The evaluation for building kd-tree, LBVH and binned SAH BVH relies on two evaluation tools Nsight and Visual Profiler provided by NVIDIA.

Nsight, a powerful debugger and CUDA application profiler integrated with Visual Studio. I take advantage of Nsight to debug the codebase and have a insight of detailed memory usage of the algorithm. Nsight gives a visualized memory access evaluation of the tested application, however using Nsight to profile the application always requires a long testing period.

Visual Profiler, another application profiler for CUDA based project. Visual profiler is integrated in Eclipse. Visual profiler generates the timeline to trace the CUDA code and gives detailed analysis such as global memory throughput or instruction throughput for each launched kernel. A great advantage of Visual Profiler is that it displays profiling result in form which can be exported into CSV format easily.
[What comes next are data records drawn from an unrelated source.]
/-- A write of a described register by its block. -/
def State.writeBlock (s : State) (o : Origin) (r : RegRow) (off : Nat) (v : Word) : State × Option Nat :=
  match off / 0x10000 with
  | 0 => s.writeGlb o r off v
  | 1 => s.writePwr o r off v
  | 2 => s.writeLdg r off v
  | 4 => s.writeFrd r off v
  | 8 => s.writeBank r off v
  | 9 => s.writeDdr r off v
  | 12 => s.writeMtx r off v
  | 16 => s.writeStm o r off v
  | 20 => s.writeTrp o r off v
  | 24 => s.writeSpc o r off v
  | 32 => s.writeEth r off v
  | 33 => s.writeEth r off v
  | 36 => s.writeIob r off v
  | 40 => s.writeLichen o r off v
  | 48 => s.writeHif o r off v
  | 52 => s.writeUpd o r off v
  | 56 => s.writeBst o r off v
  | 60 => s.writeDbg o r off v
  | 64 => s.writePmc o r off v
  | _ => s.writeWdg o r off v

/-- The bits that a write may carry as 1: those described (R5). Writes under the rights of R255 and R409 come to their own
rules first; OUTSET and OUTCLR take the field's bits. -/
def RegRow.accepts (r : RegRow) (v : Word) : Bool := (v &&& ~~~ BitVec.ofNat 32 r.known) == 0

/-- The writer has the rights that a whole block asks of it (R50, R244, R321, R360, R383, R397, R448). -/
def State.blockRights (s : State) (o : Origin) (off : Nat) : Bool :=
  let b := off / 0x10000
  if b = 1 ∨ b = 20 ∨ b = 48 ∨ b = 52 ∨ b = 56 then s.machineOrigin o else true

/-- A write in control space (R51, R79): the CAUSE of its bus error, or none. -/
def State.csWrite (s : State) (o : Origin) (off size : Nat) (v : Word) : State × Option Nat :=
  if s.ctlOpen o = false ∧ !(o == .debug && openReg off) then (s, some 5)
  else if size ≠ 4 ∨ off % 4 ≠ 0 then (s, some 2)
  else match regRow off with
    | none => (s, some 0)
    | some r =>
      if s.blockRights o off = false then (s, some 5)
      else if r.accepts v = false then (s, some 7)
      else s.writeBlock o r off v

/-- The selector whose descriptor a write reads before it completes (R209, R225, R226, R407). -/
def State.descOf (s : State) (o : Origin) (off : Nat) (v : Word) : Option Nat :=
  let t := idx off (R.STM_CTL 0) 0x100
  if off = R.TRP_MTVS ∨ off = R.TRP_STVS ∨ off = R.TRP_MSTK ∨ off = R.TRP_SSTK then
    (if s.machineOrigin o ∧ fld v 31 16 = 0 then some (fld v 15 0) else none)
  else if off = R.DBG_TREG then
    (let n := s.f R.DBG_TSEL 7 3
      let k := s.f R.DBG_TSEL 2 0
      if s.mayName o k ∧ (s.thr k).st = .halted ∧ 8 ≤ n ∧ n < 16 ∧ v.toNat ≤ 65535 then some v.toNat else none)
  else if t < 8 ∧ off = R.STM_CTL t then
    (let pl := fld v 5 4
      let ok := (s.machineOrigin o || decide (2 ≤ t)) && pl != 2 && (pl != 3 || decide (t < 2)) &&
        (match regRow off with | some r => (v &&& ~~~ BitVec.ofNat 32 (r.rw ||| r.w1s ||| r.wo ||| r.ro)) == 0 | none => false)
      if ok ∧ v.getLsbD 0 ∧ v.getLsbD 1 = false ∧ (s.thr t).st = .stopped then some (s.f (R.STM_CSEL t) 15 0) else none)
  else none

/-- The remote read for which a write waits first: device, offset and address of the descriptor. -/
def State.descAsk (s : State) (o : Origin) (off : Nat) (v : Word) : Option (Nat × Nat × Nat) :=
  match s.descOf o off v with
  | none => none
  | some sel =>
    if s.selOk sel = false then none
    else match s.locate (s.descAddr sel) with
      | .remote d x =>
        if s.remoteOk d = true ∧ s.ownId ≠ some d ∧ answerOf s.ctlAns (s.descAddr sel) 16 false = none then
          some (d, x, s.descAddr sel)
        else none
      | _ => none

/-! ### The host's BAR0 (R329, R360) -/

/-- A word of a mailbox or host register as the host reads it: the published results, and 0 where the host's code is
write-only or the register is control space's. -/
def State.bar0Word (s : State) (x : Nat) : Word :=
  let off := 0x300000 + x
  if x < 0x1000 then
    let m := x % 0x100
    if m = 0x40 ∨ m = 0x48 then 0 else if (regRow off).isSome then s.rd off else 0
  else if x < 0x1060 then (if off = R.HIF_DBPEND ∨ off = R.HIF_MSIREQ then 0 else if (regRow off).isSome then s.live off else 0)
  else if 0x8000 ≤ x ∧ x < 0x8200 then s.msixWord ((x - 0x8000) / 4)
  else if x = 0x9000 then word s.host.msixPending
  else 0

/-- A host read of an aligned word of BAR0; the host is one requester of R7. -/
def State.bar0Read (s : State) (x : Nat) : State × Word :=
  match regRow (0x300000 + x) with
  | some r => if x < 0x1060 then s.readReg r 12 (0x300000 + x) true (s.bar0Word x) else (s, s.bar0Word x)
  | none => (s, s.bar0Word x)

/-- A host write of a command word (R337): discarded while the mailbox is in progress. -/
def State.commandWrite (s : State) (n w : Nat) (v : Word) : State :=
  if s.inProgress n then s.setB (R.MBX_DBSTAT n) 8 true else s.soft (R.MBX_CMD n w) v

/-- The effect of a host write of an aligned word of BAR0 (R329, R336, R337, R360). -/
def State.bar0Effect (s : State) (x : Nat) (v : Word) : State :=
  let off := 0x300000 + x
  if x < 0x1000 then
    let n := x / 0x100
    let m := x % 0x100
    if m < 0x40 then s.commandWrite n (m / 4) v
    else if m = 0x40 then s.ring n v
    else if m = 0x44 then s.clears off (v &&& 0x100)
    else s
  else if x < 0x1040 then (if s.b R.HIF_WINCTL 0 then s else s.soft off v)
  else if off = R.HIF_WINERR then s.clears off (v &&& 0x80000000)
  else if off = R.HIF_LINK then s.clears off (v &&& 0x20)
  else if 0x8000 ≤ x ∧ x < 0x8200 then s.writeMsix ((x - 0x8000) / 4) v
  else s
### 4.4.1 Construction Algorithms Evaluation

Most of the evaluation tasks are achieved using NVIDIA Visual Profiler. When launching Visual Profile, the first thing is to generate a timeline for the profiled application. For each construction algorithm, eight released executable files are made corresponding to different point sets. In Visual Profiler, a new session is created to hold the tested app and generate a timeline for showing GPU and CPU activities. This is illustrated in Figure 4.1:



Figure 4.1: Timeline generated in Visual Profiler

The next step is to configure the metrics and events need to be collected. We are interested in the GPU metrics and event listed as follows:

| Metrics                             | Events            |
|-------------------------------------|-------------------|
| Global memory load/store throughput | Branch            |
| Local memory load/store throughput  | Divergent branch  |
| Shared memory load/store throughput | Branch efficiency |
| DRAM read/write throughput          |                   |
| L1 cache local hit rate             |                   |
| L1 cache local hit rate             |                   |

Table 4.2: Collected GPU metrics and events

These metrics and events can be selected in the "Metrics and events" pop-up menu in Visual Profiler which is shown in Figure 4.2. In order to collect these information, it requires to re-run the application for several times.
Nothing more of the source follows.